- WORK INSTRUCTIONS
Restate word for word the entries below, starting with the line with "maxLen := 0" and continuing through the line with "theorem test_blkRst : ends". Include both of those lines and no others.

- LISTED ENTRIES
-- ==== Sys2Proof/Tests/Slice0.lean ====
section
/-! SUPPORT. The model's own tests: ill-formed words are refused, words written out from R94 decode, and each command gives
what the spec's vectors say (spec/95_test_vectors.md; each test names its vector). After them, for each statement with
hypotheses, a state and operands that meet them. -/

open Sys2Proof Sys2Proof.Machine

section

/- One theorem after the other: the evaluations are large, and side by side they ask for more threads than there is memory
for. -/
set_option Elab.async false

/-! ### Helpers -/

/-- The bytes of an ASCII text. -/
def ascii (s : String) : List Byte := s.toList.map fun c => BitVec.ofNat 8 c.toNat

/-- The step has a next state, and it passes the check. -/
def ends (o : Host.Outcome State Fault Refusal) (check : State → Bool) : Bool :=
  match o with
  | .next t => check t
  | .fault _ => false
  | .refused _ => false

theorem next_of_ends {o : Host.Outcome State Fault Refusal} {check : State → Bool} (h : ends o check = true) :
    ∃ t, o = .next t ∧ check t = true := by
  cases o with
  | next t => exact ⟨t, rfl, h⟩
  | fault => cases h
  | refused => cases h

/-- The vectors' parameters: the default `MAX_LEN`, `HUF_TIE = ORDERED`. -/
def vectors : State := State.resetWith { Params.default with hufTie := .ordered }

/-- A block with `MAX_LEN = 3`, so `CAP = 4`: the limits can be met by short texts. -/
def tiny : State := State.resetWith { Params.default with maxLen := 3, hufTie := .ordered }

/-- A unit past its encode command. -/
def encoded (s : State) (u : UnitId) : State := s.setPhase u .encoded

/-! ### Ill-formed words -/

theorem test_wf_reserved_bits : (CommandFields.mk 1 0x1 0x0).wf = false := by decide
theorem test_wf_unknown_unit : (CommandFields.mk 0 0x6 0x0).wf = false := by decide
theorem test_wf_unknown_fn : (CommandFields.mk 0 0x1 0x2).wf = false := by decide
theorem test_wf_system_fn : (CommandFields.mk 0 0x0 0x0).wf = false := by decide
theorem test_wf_all_commands : [Instr.blkRst, .rleEnc, .rleDec, .hufBuild, .hufEnc, .hufDec, .bwtFwd, .bwtInv, .lzwEnc,
    .lzwDec, .bwtrleEnc, .bwtrleDec].all Instr.wf = true := by decide

theorem test_params_default : Params.default.wf = true := by decide
theorem test_params_max_len_low : { Params.default with maxLen := 0 }.wf = false := by decide
theorem test_params_max_len_high : { Params.default with maxLen := 2 ^ 24 - 1 }.wf = false := by decide
theorem test_params_misaligned : { Params.default with base := 2 }.wf = false := by decide
theorem test_params_overlap : { Params.default with base := 0x100000 }.wf = false := by decide

/-! ### Decoding: words written out from R94 (unit in bits 7:4, fn in bits 3:0) -/

theorem test_decode_blkRst : decode 0b0000_0000_0000_0000_0000_0000_0000_1111 = some .blkRst := by decide
theorem test_decode_rleEnc : decode 0b0000_0000_0000_0000_0000_0000_0001_0000 = some .rleEnc := by decide
theorem test_decode_rleDec : decode 0b0000_0000_0000_0000_0000_0000_0001_0001 = some .rleDec := by decide
theorem test_decode_hufBuild : decode 0b0000_0000_0000_0000_0000_0000_0010_0000 = some .hufBuild := by decide
theorem test_decode_hufEnc : decode 0b0000_0000_0000_0000_0000_0000_0010_0001 = some .hufEnc := by decide
theorem test_decode_hufDec : decode 0b0000_0000_0000_0000_0000_0000_0010_0010 = some .hufDec := by decide
theorem test_decode_bwtFwd : decode 0b0000_0000_0000_0000_0000_0000_0011_0000 = some .bwtFwd := by decide
theorem test_decode_bwtInv : decode 0b0000_0000_0000_0000_0000_0000_0011_0001 = some .bwtInv := by decide
theorem test_decode_lzwEnc : decode 0b0000_0000_0000_0000_0000_0000_0100_0000 = some .lzwEnc := by decide
theorem test_decode_lzwDec : decode 0b0000_0000_0000_0000_0000_0000_0100_0001 = some .lzwDec := by decide
theorem test_decode_bwtrleEnc : decode 0b0000_0000_0000_0000_0000_0000_0101_0000 = some .bwtrleEnc := by decide
theorem test_decode_bwtrleDec : decode 0b0000_0000_0000_0000_0000_0000_0101_0001 = some .bwtrleDec := by decide

/-- V-SYS-1, V-SYS-2: words that select nothing. -/
theorem test_decode_unselected : [0x00000000, 0x00000012, 0x00000100, 0x00000110, 0x00000060, 0x00000070].all
    (fun w => (decode w).isNone) = true := by decide

/-- The bytes of a word, lowest address first (R62). -/
theorem test_decode_bytes : (decodeBytes [0x22, 0x00, 0x00, 0x00, 0xAA]).toOption = some (.hufDec, [0xAA]) := by decide

/-! ### The commands -/

/-- V-SYS-11. -/
theorem test_blkRst : ends (exec .blkRst { encoded vectors .rle with sentinel := 0x23, done := true })
    (fun t => t.sentinel == 0x24 && t.rle.phase == .idle && t.statusWord == 0) = true := by decide +kernel

/-- V-RLE-1. -/
theorem test_rleEnc : ends (exec .rleEnc (vectors.putText .rle (ascii "aabbc")))
    (fun t => t.rle.comp.map Prod.snd == [0x61, 0x02, 0, 0, 0x62, 0x02, 0, 0, 0x63, 0x01, 0, 0] && t.rle.compLen == 3 &&
      t.rle.phase == .encoded && t.statusWord == 2) = true := by decide +kernel

/-- V-RLE-10. -/
theorem test_rleDec : ends (exec .rleDec (encoded (vectors.putRleComp [⟨0x61, 1⟩, ⟨0x61, 2⟩]) .rle))
    (fun t => t.decompOf .rle == ascii "aaa" && t.rle.phase == .decoded && t.statusWord == 2) = true := by decide +kernel

/-- V-RLE-11. -/
theorem test_rleDec_zero : ends (exec .rleDec (encoded (vectors.putRleComp [⟨0x61, 2⟩, ⟨0x62, 0⟩, ⟨0x63, 1⟩]) .rle))
    (fun t => t.faultCode == 0x06 && t.faultInfo == 1 && t.rle.decompLen == 0 && t.rle.phase == .encoded) = true := by
  decide +kernel

/-- V-HUF-3. -/
theorem test_hufBuild : ends (exec .hufBuild (vectors.putText .huf (ascii "abracadabra")))
    (fun t => t.hufNode == [.leaf 0x61 5, .leaf 0x62 2, .leaf 0x63 1, .leaf 0x64 1, .leaf 0x72 2, .internal 2 2 3,
        .internal 4 1 4, .internal 6 5 6, .internal 11 0 7] && t.hufRoot == 8 && t.hufNnodes == 9 &&
      t.codeOf 0x64 == some [true, false, true] && t.codeOf 0x72 == some [true, true, true]) = true := by decide +kernel

/-- V-HUF-2: the single leaf. -/
theorem test_hufBuild_leaf : ends (exec .hufBuild (vectors.putText .huf (ascii "aaaa")))
    (fun t => t.hufNode == [.leaf 0x61 4] && t.hufRoot == 0 && t.codeOf 0x61 == some [false]) = true := by decide +kernel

- ANSWER TO THIS TASK
theorem test_params_max_len_low : { Params.default with maxLen := 0 }.wf = false := by decide
theorem test_params_max_len_high : { Params.default with maxLen := 2 ^ 24 - 1 }.wf = false := by decide
theorem test_params_misaligned : { Params.default with base := 2 }.wf = false := by decide
theorem test_params_overlap : { Params.default with base := 0x100000 }.wf = false := by decide

/-! ### Decoding: words written out from R94 (unit in bits 7:4, fn in bits 3:0) -/

theorem test_decode_blkRst : decode 0b0000_0000_0000_0000_0000_0000_0000_1111 = some .blkRst := by decide
theorem test_decode_rleEnc : decode 0b0000_0000_0000_0000_0000_0000_0001_0000 = some .rleEnc := by decide
theorem test_decode_rleDec : decode 0b0000_0000_0000_0000_0000_0000_0001_0001 = some .rleDec := by decide
theorem test_decode_hufBuild : decode 0b0000_0000_0000_0000_0000_0000_0010_0000 = some .hufBuild := by decide
theorem test_decode_hufEnc : decode 0b0000_0000_0000_0000_0000_0000_0010_0001 = some .hufEnc := by decide
theorem test_decode_hufDec : decode 0b0000_0000_0000_0000_0000_0000_0010_0010 = some .hufDec := by decide
theorem test_decode_bwtFwd : decode 0b0000_0000_0000_0000_0000_0000_0011_0000 = some .bwtFwd := by decide
theorem test_decode_bwtInv : decode 0b0000_0000_0000_0000_0000_0000_0011_0001 = some .bwtInv := by decide
theorem test_decode_lzwEnc : decode 0b0000_0000_0000_0000_0000_0000_0100_0000 = some .lzwEnc := by decide
theorem test_decode_lzwDec : decode 0b0000_0000_0000_0000_0000_0000_0100_0001 = some .lzwDec := by decide
theorem test_decode_bwtrleEnc : decode 0b0000_0000_0000_0000_0000_0000_0101_0000 = some .bwtrleEnc := by decide
theorem test_decode_bwtrleDec : decode 0b0000_0000_0000_0000_0000_0000_0101_0001 = some .bwtrleDec := by decide

/-- V-SYS-1, V-SYS-2: words that select nothing. -/
theorem test_decode_unselected : [0x00000000, 0x00000012, 0x00000100, 0x00000110, 0x00000060, 0x00000070].all
    (fun w => (decode w).isNone) = true := by decide

/-- The bytes of a word, lowest address first (R62). -/
theorem test_decode_bytes : (decodeBytes [0x22, 0x00, 0x00, 0x00, 0xAA]).toOption = some (.hufDec, [0xAA]) := by decide

/-! ### The commands -/

/-- V-SYS-11. -/
theorem test_blkRst : ends (exec .blkRst { encoded vectors .rle with sentinel := 0x23, done := true })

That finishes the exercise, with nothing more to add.